On the other hand, though there is good documentation for using the 'modern' approach (Importing data tutorial: https://www.tensorflow.org/guide/datasets), there still exists the old tutorials which will probably lead many, as me, to use the deprecated one first. That is why one would like to cleanly translate the deprecated to the 'modern' approach, and an example for this translation would probably be very useful.

#!/usr/bin/env python3
import tensorflow as tf
import numpy as np
import matplotlib.pyplot as plt
import shutil
import os

if not os.path.exists('example'):
    shutil.rmTree('example');
    os.mkdir('example');

batch_sz = 10; epochs = 2; buffer_size = 30; samples = 0;
for i in range(50):
    _x = np.random.randint(0, 256, (10, 10, 3), np.uint8);
    plt.imsave("example/image_{}.jpg".format(i), _x)
images = tf.train.match_filenames_once('example/*.jpg')
fname_q = tf.train.string_input_producer(images,epochs, True);
reader = tf.WholeFileReader()
_, value = reader.read(fname_q)
img = tf.image.decode_image(value)
img_batch = tf.train.batch([img], batch_sz, shapes=([10, 10, 3]));
with tf.Session() as sess:
    sess.run([tf.global_variables_initializer(),
        tf.local_variables_initializer()])
    coord = tf.train.Coordinator()
    threads = tf.train.start_queue_runners(coord=coord)
    for _ in range(epochs):
        try:
            while not coord.should_stop():
                sess.run(img_batch)
                samples += batch_sz;
                print(samples, "samples have been seen")
        except tf.errors.OutOfRangeError:
            print('Done training -- epoch limit reached')
        finally:
            coord.request_stop();
    coord.join(threads)

This code runs perfectly well for me, printing to console:

10 samples have been seen
20 samples have been seen
30 samples have been seen
40 samples have been seen
50 samples have been seen
60 samples have been seen
70 samples have been seen
80 samples have been seen
90 samples have been seen
100 samples have been seen
110 samples have been seen
120 samples have been seen
130 samples have been seen
140 samples have been seen
150 samples have been seen
160 samples have been seen
170 samples have been seen
180 samples have been seen
190 samples have been seen
200 samples have been seen
Done training -- epoch limit reached

As can be seen, it uses deprecated functions and objects as tf.train.string_input_producer() and tf.WholeFileReader().
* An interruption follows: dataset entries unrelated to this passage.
/-- `TSBS01T` where bit 15 of the temperature is clear: the OR adds `0x8000` (R95). -/
theorem tsbs01tPayloads_of_clear {t : Int} (h : t / 2 ^ 15 % 2 = 0) : tsbs01tPayloads t = [LB (t + 32868)] := by
  have hor : orMask t 0x8000 = t + 0x8000 := orMask_two_pow_of_clear h
  rw [tsbs01tPayloads, hor, add_assoc]
  rfl

/-- `T125` where bit 14 of the temperature is set: the OR changes nothing (R97). -/
theorem t125Payloads_of_set {t : Int} (h : t / 2 ^ 14 % 2 = 1) : t125Payloads t = [HB t] := by
  have hor : orMask t 0x4000 = t := orMask_two_pow_of_set h
  rw [t125Payloads, hor]

/-- `T125` where bit 14 of the temperature is clear: the OR adds `0x4000` (R97). -/
theorem t125Payloads_of_clear {t : Int} (h : t / 2 ^ 14 % 2 = 0) : t125Payloads t = [HB (0x4000 + t)] := by
  have hor : orMask t 0x4000 = t + 0x4000 := orMask_two_pow_of_clear h
  rw [t125Payloads, hor, add_comm]

/-! The statements about the scalar codecs and `SBS10G`. -/

/-- Settles O22: `VOLT` is of format C and stages `voltPayloads`. -/
theorem voltStagesTwoSlots : Obligations.VoltStagesTwoSlots :=
  fun port aux v1 v2 rest _ => decode_and_exec_of_formatC (i := .volt port v1 v2) rfl rfl (by decide) (by decide) aux rest

/-- Settles O23: the payloads of `VOLT`, each field in its closed form. -/
theorem voltSaturatesAtItsBounds : Obligations.VoltSaturatesAtItsBounds := by
  intro port v1 v2 s
  rw [← voltSlot0_eq, ← voltSlot1_eq]
  exact exec_stagesFrom (i := .volt port v1 v2) rfl

/-- Settles O24: `CURR` is of format C, and its slot 0 is in closed form. -/
theorem currStagesThreeSlots : Obligations.CurrStagesThreeSlots := by
  intro port aux c v cap rest s
  rw [← currentPayload_eq]
  exact decode_and_exec_of_formatC (i := .curr port c v cap) rfl rfl (by decide) (by decide) aux rest

/-- Settles O25: `TSBS01T` is of format C and stages `tsbs01tPayloads`. -/
theorem tsbs01tStagesOneSlot : Obligations.Tsbs01tStagesOneSlot :=
  fun port aux x rest _ => decode_and_exec_of_formatC (i := .tsbs01t port x) rfl rfl (by decide) (by decide) aux rest

/-- Settles O26: `T125` is of format C and stages `t125Payloads`. -/
theorem t125StagesOneSlot : Obligations.T125StagesOneSlot :=
  fun port aux x rest _ => decode_and_exec_of_formatC (i := .t125 port x) rfl rfl (by decide) (by decide) aux rest

/-- Settles O27: on each of the ranges the mask's bit of the temperature is set throughout or clear throughout. -/
theorem temperatureFieldsByRange : Obligations.TemperatureFieldsByRange :=
  ⟨fun _ _ _ => tsbs01tPayloads_of_set (by omega), fun _ _ _ => tsbs01tPayloads_of_clear (by omega),
    fun _ _ _ => tsbs01tPayloads_of_set (by omega), fun _ _ _ => t125Payloads_of_set (by omega),
    fun _ _ _ => t125Payloads_of_clear (by omega), fun _ _ _ => t125Payloads_of_set (by omega)⟩

/-- Settles O28: `RPM` is of format C, and its field is in closed form. -/
theorem rpmStagesASixth : Obligations.RpmStagesASixth := by
  intro port aux r rest s
  rw [← rpmField_eq]
  exact decode_and_exec_of_formatC (i := .rpm port r) rfl rfl (by decide) (by decide) aux rest

/-- Settles O35: `SBS10G` is of format C and stages `layoutPayloads`, whose payload `k` is bytes `2k` and `2k + 1` of the layout, each
bit of them the answer of its own tree. -/
theorem sbs10gStagesEightSlots : Obligations.Sbs10gStagesEightSlots := by
  intro port aux h m sec lat lon alt speed vario rest s
  obtain ⟨hdecode, t, hexec, hstages⟩ := decode_and_exec_of_formatC (s := s)
    (i := .sbs10g port h m sec lat lon alt speed vario) rfl rfl (by decide) (by decide) aux rest
  exact ⟨hdecode, t, _, hexec, hstages, layoutPayloads_length _ _, fun k => ⟨_, layoutPayloads_getElem? _ _ k,
    fun i => ⟨layoutByte_getLsbD _ _ ⟨2 * k.val, by omega⟩ i, layoutByte_getLsbD _ _ ⟨2 * k.val + 1, by omega⟩ i⟩⟩⟩

end Sys2Proof.Machine

namespace Sys2Proof.Machine

/-! The multi-slot codecs `GPS1675`, `VARIO`, `ESC8` and `JETCAT` (R110 to R122): the closed forms of their fields, the bytes of a
coordinate, and what each command stages. -/

/-! The fields in closed form. -/

/-- A saturation from `0x4000` on after the OR with `0x4000`, up to a bound of 16 bits: a negative number stays negative under the
OR, bit 14 of the others decides whether the OR adds anything, and the OR never decreases (R62, D27). -/
theorem clamp_orMask_0x4000 {hi : Int} (hlo : 0x4000 ≤ hi) (hmax : hi ≤ 0xFFFF) (v : Int) :
    clamp (orMask v 0x4000) 0x4000 hi =
      if v < 0 then 0x4000 else if v < 0x4000 ∨ 0x8000 ≤ v ∧ v < 0xC000 then min (0x4000 + v) hi else min v hi := by
  have hneg : v < 0 → orMask v 0x4000 < 0 := orMask_neg 0x4000
  have hclear (h : v / 2 ^ 14 % 2 = 0) : orMask v 0x4000 = v + 0x4000 := orMask_two_pow_of_clear h
  have hset (h : v / 2 ^ 14 % 2 = 1) : orMask v 0x4000 = v := orMask_two_pow_of_set h
  have hge : v ≤ orMask v 0x4000 := (orMask_two_pow_bounds v 14).1
  have hcases := clamp_cases (v := orMask v 0x4000) hlo
  split_ifs <;> omega

/-- Slot 0 of `GPS1675` over the ranges of the speed (R111). -/
theorem gps1675Speed_eq (v : Int) :
    clamp (orMask v 0x4000) 0x4000 0x43E7 =
      if v < 0 then 0x4000 else if v ≤ 999 then 0x4000 + v else if v < 0x4000 then 0x43E7
      else if v ≤ 0x43E7 then v else 0x43E7 := by
  rw [clamp_orMask_0x4000 (by decide) (by decide)]
  split_ifs <;> omega

/-- A 16-bit constant, high byte first (R32, R112). -/
theorem HB_toNat (w : BitVec 16) : HB w.toNat = { b0 := w.extractLsb' 8 8, b1 := w.extractLsb' 0 8 } := by
  rw [HB, byteAt_natCast, byteAt_natCast]
  rfl

/-- Slot 0 of `JETCAT` over the ranges of the quotient, which is not positive for a negative number (R120, R121). -/
theorem jetcatSlot0_eq (r : Int) :
    clamp (orMask (truncDiv r 100) 0x4000) 0x4000 0xFFFF =
      if r < 0 then 0x4000
      else if r / 100 < 0x4000 then 0x4000 + r / 100
      else if r / 100 < 0x8000 then r / 100
      else if r / 100 < 0xC000 then 0x4000 + r / 100
      else if r / 100 ≤ 0xFFFF then r / 100
      else 0xFFFF := by
  have hneg : r < 0 → truncDiv r 100 = -(-r / 100) := truncDiv_of_neg
  have hpos : 0 ≤ r → truncDiv r 100 = r / 100 := truncDiv_of_nonneg
  rw [clamp_orMask_0x4000 (by decide) (by decide)]
  split_ifs <;> omega

/-- Slots 3 and 13 of `JETCAT`: the quotient of a negative number is not positive, and `6553600` is `100 * 0x10000` (R121). -/
theorem hundredths_eq (r : Int) :
    clamp (truncDiv r 100) 0 0xFFFF = if r < 0 then 0 else if r < 6553600 then r / 100 else 0xFFFF := by
  have hneg : r < 0 → truncDiv r 100 = -(-r / 100) := truncDiv_of_neg
  have hpos : 0 ≤ r → truncDiv r 100 = r / 100 := truncDiv_of_nonneg
  rw [clamp_eq_ite]
  split_ifs <;> omega

/-! The bytes of a coordinate. -/

/-- A number below `2 ^ k` vanishes under the OR with the mask of the `k` low bits. -/
theorem or_two_pow_sub_one_of_lt {n k : Nat} (h : n < 2 ^ k) : n ||| (2 ^ k - 1) = 2 ^ k - 1 := by
  have hsum := and_add_or n (2 ^ k - 1)
  rw [Nat.and_two_pow_sub_one_of_lt_two_pow h] at hsum
  omega

/-- The two lower fraction bytes of a coordinate, read back (R113). -/
theorem lowFraction_toNat (n : Nat) :
    (BitVec.ofNat 8 (n >>> 8)).toNat * 256 + (BitVec.ofNat 8 n).toNat = n % 65536 := by
  simp only [BitVec.toNat_ofNat, Nat.shiftRight_eq_div_pow]
  omega

/-- The top fraction byte of a coordinate loses nothing, since the fraction is below `10^6` (R113). -/
theorem topFraction_toNat {n : Nat} (h : n < 1000000) : (BitVec.ofNat 8 (n >>> 16)).toNat = n / 65536 := by
  rw [BitVec.toNat_ofNat, Nat.shiftRight_eq_div_pow]
  omega

/-- The hemisphere mask has every bit the top fraction byte can have (R114, entry 16). -/
theorem topFraction_or_mask {n : Nat} (h : n < 1000000) : (BitVec.ofNat 8 (n >>> 16) ||| 0x1F : Byte) = 0x1F := by
  have hlt : (BitVec.ofNat 8 (n >>> 16)).toNat < 2 ^ 5 := by
    rw [topFraction_toNat h]
    omega
  exact BitVec.eq_of_toNat_eq ((BitVec.toNat_or ..).trans (or_two_pow_sub_one_of_lt hlt))

/-- The three fraction bytes of a coordinate, read back (R113). -/
theorem fraction_toNat {n : Nat} (h : n < 1000000) :
    (BitVec.ofNat 8 (n >>> 16)).toNat * 65536 + (BitVec.ofNat 8 (n >>> 8)).toNat * 256 + (BitVec.ofNat 8 n).toNat = n := by
  rw [add_assoc, lowFraction_toNat, topFraction_toNat h, Nat.div_add_mod']

/-! The statements about the multi-slot codecs. -/

/-- Settles O29: `GPS1675` is of format C and stages `gps1675Payloads`, with the constant in its two bytes. -/
theorem gps1675StagesEightSlots : Obligations.Gps1675StagesEightSlots := by
  intro port aux speed alt vario lat lon rest s
  rw [← HB_toNat]
  exact decode_and_exec_of_formatC (i := .gps1675 port speed alt vario lat lon) rfl rfl (by decide) (by decide) aux rest

/-- Settles O30: the first of `gps1675Payloads`, in its closed form. -/
theorem gps1675SpeedSaturates : Obligations.Gps1675SpeedSaturates := by
  intro f1675Time speed alt vario lat lon
  rw [← gps1675Speed_eq]
  rfl

/-- Settles O31: the fraction is its three bytes, the top one below 16 and so replaced by the mask where the mask is applied; the
degree byte loses nothing below 256 degrees. -/
theorem coordinate1675RoundTrip : Obligations.Coordinate1675RoundTrip := by
  intro x
  have hfrac : x.natAbs % 1000000 < 1000000 := Nat.mod_lt _ (by decide)
  have hbytes := fraction_toNat hfrac
  refine ⟨_, _, _, _, rfl, BitVec.toNat_ofNat _ _, fun h => ?_, fun h hmax => ?_, fun h => ?_⟩
  · rw [if_neg h.not_gt]
    refine ⟨hbytes, ?_⟩
    rw [topFraction_toNat hfrac]
    omega
  · have hdeg : (BitVec.ofNat 8 (x.natAbs / 1000000)).toNat = x.natAbs / 1000000 :=
      (BitVec.toNat_ofNat _ _).trans (Nat.mod_eq_of_lt (by omega))
    rw [if_neg h.not_gt, hdeg]
    norm_cast
    rw [hbytes, Nat.div_add_mod', Int.natAbs_of_nonneg h]
  · rw [if_pos h]
    exact ⟨topFraction_or_mask hfrac, lowFraction_toNat _⟩

/-- Settles O32: `VARIO` is of format C and stages `varioPayloads`. -/
theorem varioStagesTwoSlots : Obligations.VarioStagesTwoSlots :=
  fun port aux v alt rest _ => decode_and_exec_of_formatC (i := .vario port v alt) rfl rfl (by decide) (by decide) aux rest

/-- Settles O33: `ESC8` is of format C and stages `esc8Payloads`. -/
theorem esc8StagesEightSlots : Obligations.Esc8StagesEightSlots :=
  fun port aux voltage capacity rpm current temp becTemp becCurrent pwm rest _ =>
    decode_and_exec_of_formatC (i := .esc8 port voltage capacity rpm current temp becTemp becCurrent pwm) rfl rfl (by decide)
      (by decide) aux rest

/-- Settles O34: `JETCAT` is of format C, and its three saturating fields are in closed form. -/
theorem jetcatStagesFourteenSlots : Obligations.JetcatStagesFourteenSlots := by
  intro port aux rpm egt pumpVoltage setpointRpm thrust fuel fuelFlow altitude quality voltage current speed status rpm2 rest s
  rw [← jetcatSlot0_eq, ← hundredths_eq, ← hundredths_eq]
  exact decode_and_exec_of_formatC
    (i := .jetcat port rpm egt pumpVoltage setpointRpm thrust fuel fuelFlow altitude quality voltage current speed status rpm2)
    rfl rfl (by decide) (by decide) aux rest

end Sys2Proof.Machine

namespace Sys2Proof.Machine

/-! The fields of `SBS10G` in closed form (R131 to R136) and its default layout in the two descriptions of R137. -/

/-! The fields in closed form. -/

/-- The bits of a natural number beyond its magnitude are clear. -/
theorem bitAt_of_lt_two_pow {a : Int} {k : Nat} (h0 : 0 ≤ a) (h : a < 2 ^ k) : bitAt a k = false := by
  rw [bitAt_eq_decide, Int.ediv_eq_zero_of_lt h0 h]
  rfl

/-- A coordinate field: its dividend is never negative, so the division rounds down, and the OR adds the hemisphere bit if it is
clear (R132, R133). -/
theorem latLon10G_eq (x : Int) (k : Nat) :
    latLon10G x k = (6 * (x.natAbs : Int) + 5) / 10
      + (if x < 0 ∧ bitAt ((6 * (x.natAbs : Int) + 5) / 10) k = false then 2 ^ k else 0) := by
  rw [latLon10G, truncDiv_of_nonneg (by omega), orMask_two_pow]
  by_cases hx : x < 0
  · cases bitAt ((6 * (x.natAbs : Int) + 5) / 10) k <;> simp [hx]
  · simp [hx]

/-- The altitude field: the dividend is positive on the valid range (R134). -/
theorem alt10G_eq (alt : Int) : alt10G alt = if -82000 ≤ alt ∧ alt ≤ 483000 then (alt + 82040) / 80 else 0 :=
  ite_congr rfl (fun h => truncDiv_of_nonneg (by omega)) fun _ => rfl

/-- The speed field: a speed below 512 leaves its enable bit free (R135). -/
theorem speed10G_eq (speed : Int) : speed10G speed = if 0 ≤ speed ∧ speed < 512 then 512 + speed else 0 :=
  ite_congr rfl (fun h => (orMask_two_pow_of_clear (k := 9) (by omega)).trans (add_comm _ _)) fun _ => rfl

/-- The vario field: the quotient is below the enable bit up to 25954, and from 25955 on it has that bit itself (R136). -/
theorem vario10G_eq (vario : Int) :
    vario10G vario =
      if -15000 ≤ vario ∧ vario < 25955 then 4096 + (vario + 15005) / 10
      else if 25955 ≤ vario ∧ vario ≤ 26000 then (vario + 15005) / 10
      else 0 := by
  have hquot (h : -15000 ≤ vario) : truncDiv (vario + 15005) 10 = (vario + 15005) / 10 := truncDiv_of_nonneg (by omega)
  have hclear (h : -15000 ≤ vario ∧ vario < 25955) :
      orMask ((vario + 15005) / 10) 0x1000 = (vario + 15005) / 10 + 0x1000 := orMask_two_pow_of_clear (k := 12) (by omega)
  have hset (h : 25955 ≤ vario ∧ vario ≤ 26000) : orMask ((vario + 15005) / 10) 0x1000 = (vario + 15005) / 10 :=
    orMask_two_pow_of_set (k := 12) (by omega)
  unfold vario10G
  split_ifs with hvalid hlow hhigh
  · rw [hquot hvalid.1, hclear hlow, add_comm]
  · rw [hquot hvalid.1, hset hhigh]
  all_goals omega

/-- Settles O36: the closed form of a coordinate, for either hemisphere bit; a magnitude of the range is below that bit. -/
theorem gpsTimeAndCoordinateFields : Obligations.GpsTimeAndCoordinateFields := by
  refine ⟨fun h m s lat lon _ _ _ => ⟨rfl, latLon10G_eq lat 26, latLon10G_eq lon 27⟩, fun _ hlat => ?_, fun _ hlon => ?_⟩
  · exact ⟨by omega, bitAt_of_lt_two_pow (by omega) (by omega)⟩
  · exact ⟨by omega, bitAt_of_lt_two_pow (by omega) (by omega)⟩

/-- Settles O37: the three closed forms. -/
theorem gpsGatedFields : Obligations.GpsGatedFields := ⟨alt10G_eq, speed10G_eq, vario10G_eq⟩

/-! Bit vectors whose bits are the answers of a list of trees. -/

/-- A bit of the two's-complement form of `n` bits (R6). -/
theorem ofInt_getLsbD (a : Int) {n i : Nat} (hi : i < n) : (BitVec.ofInt n a).getLsbD i = bitAt a i := by
  cases a with
  | ofNat m =>
    rw [Int.ofNat_eq_natCast, BitVec.ofInt_natCast, BitVec.getLsbD_ofNat, bitAt_natCast]
    simp [hi]
  | negSucc m =>
    rw [BitVec.ofInt_negSucc_eq_not_ofNat, BitVec.getLsbD_not, BitVec.getLsbD_ofNat, bitAt_negSucc]
    simp [hi]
An equivalent implementation using the 'modern' tf.data.Dataset is needed.

EDIT:

Found already given example for importing CSV data: Replacing Queue-based input pipelines with tf.data. I would like to be as complete as possible here, and suppose that more examples are better, so I don't feel it as a repeated question.

Upvotes: 3

Views: 938

Answers (1)

Matias Haeussler
Matias Haeussler

Reputation: 1131

Here is the translation, which prints exactly the same to standard output.

#!/usr/bin/env python3
import tensorflow as tf
import numpy as np
import matplotlib.pyplot as plt
import os
import shutil

if not os.path.exists('example'):
    shutil.rmTree('example');
    os.mkdir('example');

batch_sz = 10; epochs = 2; buffer_sz = 30; samples = 0;
for i in range(50):
    _x = np.random.randint(0, 256, (10, 10, 3), np.uint8);
    plt.imsave("example/image_{}.jpg".format(i), _x);
fname_data = tf.data.Dataset.list_files('example/*.jpg')\
        .shuffle(buffer_sz).repeat(epochs);
img_batch = fname_data.map(lambda fname: \
        tf.image.decode_image(tf.read_file(fname),3))\
        .batch(batch_sz).make_initializable_iterator();

with tf.Session() as sess:
    sess.run([img_batch.initializer,
        tf.global_variables_initializer(),
        tf.local_variables_initializer()]);
    next_element = img_batch.get_next();
    try:
        while True:
            sess.run(next_element);
            samples += batch_sz
            print(samples, "samples have been seen");
    except tf.errors.OutOfRangeError:
        pass;
    print('Done training -- epoch limit reached');

The main issues are:

  1. Use of tf.data.Dataset.list_files() to load filenames as a dataset, instead of generating a queue with deprecated tf.tran.string_input_producer() for consuming filenames.
  2. Use of iterators to process datasets, which require initialization too, instead of sequent reads to a deprecated tf.WholeFileReader, batched with a deprecated tf.train.batch() function.
  3. A Coordinator is not needed because threads for queues (tf.train.QueueRunners created by tf.train.string_input_producer()) are not used anymore, but it should be checked when dataset iterator has ended.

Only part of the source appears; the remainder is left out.